[ML] Bosch Production Line Performance - kaggle(생산 공정 불량 분류)

Bpius·2023년 11월 14일

Classification kaggle machine learning 머신러닝 분류 분석

머신러닝

목록 보기

12/17

문제 정의

Bosch사의 조립 공정 라인의 모든 단계에 대한 데이터를 분석하여,
제품의 불량을 예측한다.

데이터 확인

출처 : kaggle

소스코드 : GitHub

제공된 데이터의 특징

numeric/categorical data로 구분
데이터샘플은 적고 특징(컬럼)이 굉장히 많은 데이터로써 특징 추출이 매우 중요한 문제
결측치가 매우 많다.
비식별화된 특징이 매우 많다
불량 예측문제 답게 클래스 불균형 문제가 심각
독립된 ID별 - L(제조 라인)_S(제조 스테이션)_F(기능 번호)
- ID 100이 10번 제조 라인에서 생산될 시, 다른 제조 라인은 모두 결측치가 될 수 밖에 없는 구조

EDA & 전처리

수치형과 범주형 데이터를 'Id'를 index로 하여 각각 탐색 및 전처리를 진행하고 통합하기로 한다.

수치형 데이터

먼저 'Id'를 index로 하고 라벨 데이터를 분리한 후 진행한다.

df = numeric.copy()

df.set_index('Id', inplace=True)

X = df.drop('Response', axis=1)
Y = df['Response']

'Id'별로 거쳐간 공정을 확인하고 라인 혹은 스테이션이나 특징별로 데이터를 정리한 후,
'Id'별 데이터 값들의 통계량을 확인한다.
그리고 'Id'를 기준으로 공정 데이터들과 통계량 데이터들을 합칠 것이다.

라인별 스테이션과 특징 확인

라인은 'L0-L3'까지 총 4개의 라인이 존재하며, 각 라인별 스테이션과 특징들을 담을 수 있도록 dict()자료형을 생성한다.

# dict()형 자료 생성
line_station_feature_dict = dict()

# 라인별 정보
line_station_feature_dict['L0'] = {'station':[], 'feature':[]}
line_station_feature_dict['L1'] = {'station':[], 'feature':[]}
line_station_feature_dict['L2'] = {'station':[], 'feature':[]}
line_station_feature_dict['L3'] = {'station':[], 'feature':[]}

그리고 각 라인별로 station, feature를 각각 중복없이 값을 입력하기 위해, 반복문을 통해서 데이터를 입력하도록 한다.
현재 X의 컬럼은 id는 index로 라벨 데이터는 분리하였기에, line-station-feature 정보만 있다.

for col in X.columns:
    line, station, feature = col.split('_') # _ 언더바를 기준으로 분리되어 있다.

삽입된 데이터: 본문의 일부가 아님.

-- ==== Sys2Proof/Machine/Readings.lean ====
section
/-! DEFINITION. The requests that read: QUERY (R13 to R15), CHECK (R97), LIST (R38, R39), CAPS (R185),
PIN_TABLE (R128) and STATUS (R174, which may also clear its own link's counters); LINK_CONFIG (R173);
and UNKNOWN_REQUEST (R153). -/

namespace Sys2Proof.Machine

/-! ### QUERY -/

/-- The state of a tag as QUERY reports it (R13). -/
def Record.reported (r : Record) : TagState :=
  match r.pin with
  | .pinning _ => .pinning
  | .pinned _ => .pinned
  | .unpinning _ => .unpinning
  | .unpinned =>
    if r.holders.isEmpty then .free
    else if r.holders.any (fun h => h.mode == .exclusive) then .exclusive else .shared

/-- The remaining ticks of the lease in a slot: its countdown's value when ACTIVE, none otherwise (R15,
R39). -/
def State.leaseTicks (s : State) (slot : LeaseSlot) (x : Lease) : Option Word :=
  if x.state = .active then some (s.countdown (.lease slot)).value else none

/-- A holder entry of a QUERY result (R15). -/
def State.holderView? (s : State) (h : Holder) : Option HolderView :=
  (s.lease h.slot).map fun x => ⟨x.owner, h.mode, s.leaseTicks h.slot x⟩

/-- The mode a lease set asks for on a tag. -/
def modeOn (set : List Entry) (tag : Tag) : Mode :=
  ((set.find? fun e => e.tag == tag).map Entry.mode).getD .shared

/-- The head waiter of a tag's queue (R15). -/
def State.headWaiter? (s : State) (tag : Tag) : Option WaiterView :=
  (s.view tag).queue.head?.bind fun w => (s.wait w).map fun x => ⟨x.owner, modeOn x.set tag⟩

/-- The result of QUERY on a tag (R14). -/
def State.queryResult (s : State) (tag : Tag) : QueryResult where
  found := (s.record? tag).isSome
  state := (s.view tag).reported
  holderCount := (s.view tag).holders.length
  waiterCount := (s.view tag).queue.length
  lastToken := (s.view tag).lastToken
  holders := ((s.view tag).holders.take 4).filterMap s.holderView?
  head := s.headWaiter? tag

/-- QUERY after the preamble (R14). -/
def ruleQuery : RequestRule := fun s _ p =>
  if wordAt p 0 = 0 then (s, .plain .badParam)
  else (s, .done (.query (s.queryResult (wordAt p 0))))

/-- QUERY (R14). -/
def execQuery (s : State) (extent : Extent := .toItsEnd) :
    Host.Outcome State Fault Refusal :=
  .next (s.serveRequest 0x20 ruleQuery extent)

/-! ### CHECK -/

/-- The tag's holder list holds an ACTIVE lease that carries the token (R97). -/
def State.tokenCurrent (s : State) (tag : Tag) (token : Token) : Bool :=
  (s.view tag).holders.any fun h =>
    (s.lease h.slot).any fun x => x.state == .active && x.token == token

/-- CHECK after the preamble (R97). -/
def ruleCheck : RequestRule := fun s _ p =>
  let tag := wordAt p 0
  if tag = 0 then (s, .plain .badParam)
  else (s, .done (.check (s.tokenCurrent tag (tokenAt p 2)) (s.view tag).lastToken))

/-- CHECK (R97). -/
def execCheck (s : State) (extent : Extent := .toItsEnd) :
    Host.Outcome State Fault Refusal :=
  .next (s.serveRequest 0x21 ruleCheck extent)

/-! ### LIST -/

/-- The first tag of a lease set (R39). -/
def firstTag (set : List Entry) : Tag := (set.head?.map Entry.tag).getD 0

/-- The remaining ticks of a wait: its countdown's value, or 65535 with no limit (R39). -/
def State.waitTicks (s : State) (slot : WaitSlot) (x : Wait) : Word :=
  if x.limit = Config.unlimited then Config.unlimited else (s.countdown (.wait slot)).value

/-- The LIST entry of a position, when a lease or a wait of the link stands there (R38, R39). -/
def State.listEntry? (s : State) (l : Link) : WalkPosition → Option ListEntry
  | .lease slot =>
    (s.lease slot).bind fun x =>
      if x.owner.link = l then
        some (.lease ⟨slot, x.gen⟩ x.owner.client x.state (s.leaseTicks slot x) (firstTag x.set))
      else none
  | .wait slot =>
    (s.wait slot).bind fun x =>
      if x.owner.link = l then
        some (.wait ⟨slot, x.gen⟩ x.owner.client x.set.length (s.waitTicks slot x) (firstTag x.set))
      else none

/-- The walk of LIST: at most `room` entries in walk order, and the next cursor (R38). -/
def State.walk (s : State) (l : Link) : Nat → List WalkPosition → List ListEntry × Word
  | _, [] => ([], 0xFFFF)
  | 0, p :: _ => ([], p.cursor)
  | room + 1, p :: rest =>
    match s.listEntry? l p with
    | none => s.walk l (room + 1) rest
    | some e => (e :: (s.walk l room rest).1, (s.walk l room rest).2)

/-- LIST after the preamble (R38). -/
def ruleList : RequestRule := fun s o p =>
  match walkFrom? p with
  | none => (s, .plain .badParam)
  | some positions =>
    (s, .done (.list (s.walk o.link 4 positions).2 (s.walk o.link 4 positions).1))

/-- LIST (R38, R39). -/
def execList (s : State) (extent : Extent := .toItsEnd) :
    Host.Outcome State Fault Refusal :=
  .next (s.serveRequest 0x22 ruleList extent)

/-! ### LINK-CONFIG and STATUS -/

/-- LINK-CONFIG after the preamble (R173). -/
def ruleLinkConfig : RequestRule := fun s o p =>
  match settingsOf? p with
  | none => (s, .plain .badParam)
  | some x => (s.setLink o.link { s.link o.link with settings := x }, .done (.settings x))

/-- LINK_CONFIG (R173). -/
def execLinkConfig (s : State) (extent : Extent := .toItsEnd) :
    Host.Outcome State Fault Refusal :=
  .next (s.serveRequest 0x31 ruleLinkConfig extent)

/-- What STATUS reports to a link (R174); the store's figures are 0 while it is LOADING (R111). -/
def State.statusReport (s : State) (l : Link) : StatusReport where
  ready := !s.loading
  errorFlag := (s.link l).errorFlag
  overrunSeen := (s.link l).overrunCount != 0
  crcCount := (s.link l).crcCount
  frameCount := (s.link l).frameCount
  overrunCount := (s.link l).overrunCount
  lost := (s.noticeQueue l).lost
  responses := (s.link l).responses.length
  stored := (s.noticeQueue l).stored.length
  reserved := (s.noticeQueue l).reserved
  tokens := s.tokens
  controller := s.store.controller
  pendingAdvance := s.store.pendingAdvance
  remainingSteps := if s.store.controller = .loading then 0 else s.remainingSteps
  blankSlots := if s.store.controller = .loading then 0 else s.blankSlots

/-- The clear of STATUS: the link's counters, its error flag and its lost counter (R142, R174). -/
def State.clearStatus (s : State) (l : Link) : State :=
  (s.setLink l (s.link l).clearErrors).setNotices l { s.noticeQueue l with lost := 0 }

/-- STATUS after the preamble (R174). -/
def ruleStatus : RequestRule := fun s o p =>
  match flagAt p 0 with
  | none => (s, .plain .badParam)
  | some clears =>
    (if clears then s.clearStatus o.link else s, .done (.status (s.statusReport o.link)))

/-- STATUS (R174). -/
def execStatus (s : State) (extent : Extent := .toItsEnd) :
    Host.Outcome State Fault Refusal :=
  .next (s.serveRequest 0x32 ruleStatus extent)

/-! ### CAPS and PIN-TABLE -/

/-- CAPS after the preamble (R185). -/
def ruleCaps : RequestRule := fun s _ _ =>
  (s, .done (.caps s.remainingSteps s.blankSlots s.store.serial))

/-- CAPS (R185). -/
def execCaps (s : State) (extent : Extent := .toItsEnd) :
    Host.Outcome State Fault Refusal :=
  .next (s.serveRequest 0x33 ruleCaps extent)

/-- The pin slot a pin state names (R9). -/
def PinState.slot? : PinState → Option PinSlot
  | .unpinned => none
  | .pinning slot | .pinned slot | .unpinning slot => some slot

/-- The pin state of the resource record that names a slot (R128). -/
def State.pinStateOf (s : State) (slot : PinSlot) : PinState :=
  ((s.directory.find? fun r => r.pin.slot? == some slot).map Record.pin).getD .unpinned

/-- The data PIN-TABLE shows of a slot (R128). -/
def SlotEntry.visible (x : SlotEntry) : Option PinData :=
  match x.state with
  | .blank => none
  | .writing | .active => some x.data
  | .void => if x.shown then some x.data else none

/-- An entry of a PIN-TABLE result (R128). -/
def State.pinTableEntry (s : State) (slot : PinSlot) : PinTableEntry :=
  ⟨slot, s.store.slots[slot].state, s.pinStateOf slot, s.store.slots[slot].visible⟩

/-- The slots a PIN-TABLE result shows: up to 6, from the first slot on (R128). -/
def pinTablePage (first : PinSlot) : List PinSlot := ((List.finRange 24).drop first.val).take 6

/-- The next slot of a PIN-TABLE result: 0xFF after slot 23 (R128). -/
def pinTableNext (first : PinSlot) : Byte :=
  if first.val + 6 < Config.pinSlots then BitVec.ofNat 8 (first.val + 6) else 0xFF

/-- PIN-TABLE after the preamble (R128). -/
def rulePinTable : RequestRule := fun s _ p =>
  match pinSlotAt p 0 with
  | none => (s, .plain .badParam)
  | some first =>
    (s, .done (.pinTable first (pinTableNext first) ((pinTablePage first).map s.pinTableEntry)))

/-- PIN_TABLE (R128). -/
def execPinTable (s : State) (extent : Extent := .toItsEnd) :
    Host.Outcome State Fault Refusal :=
  .next (s.serveRequest 0x34 rulePinTable extent)

/-! ### Unknown codes -/

/-- UNKNOWN_REQUEST: a frame whose code is no request code; the preamble refuses it, NOT_READY while
loading and BAD_REQUEST otherwise (R153). -/
def execUnknownRequest (s : State) (extent : Extent := .toItsEnd) :
    Host.Outcome State Fault Refusal :=
  .next (s.serveCodes (fun code => (payloadLength? code).isNone)
    (fun t _ _ => (t, .plain .badRequest)) extent)

end Sys2Proof.Machine
end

    if station not in line_station_feature_dict[line]['station']:
        line_station_feature_dict[line]['station'].append(station)
    
    if feature not in line_station_feature_dict[line]['feature']:
        line_station_feature_dict[line]['feature'].append(feature)

이제 라인별 스테이션과 특징들을 확인해보자.

라인별 '스테이션'

라인별 '특징'

라인별로 데이터를 정리하기엔 라인이 4개이기에 너무 적고, 특징은 너무 많다.
그래서 라인별 '스테이션'으로 데이터를 정리하기로 한다.

데이터의 index별(index가 'Id')로 결측치가 아닌 컬럼만 추출하여 사용한다.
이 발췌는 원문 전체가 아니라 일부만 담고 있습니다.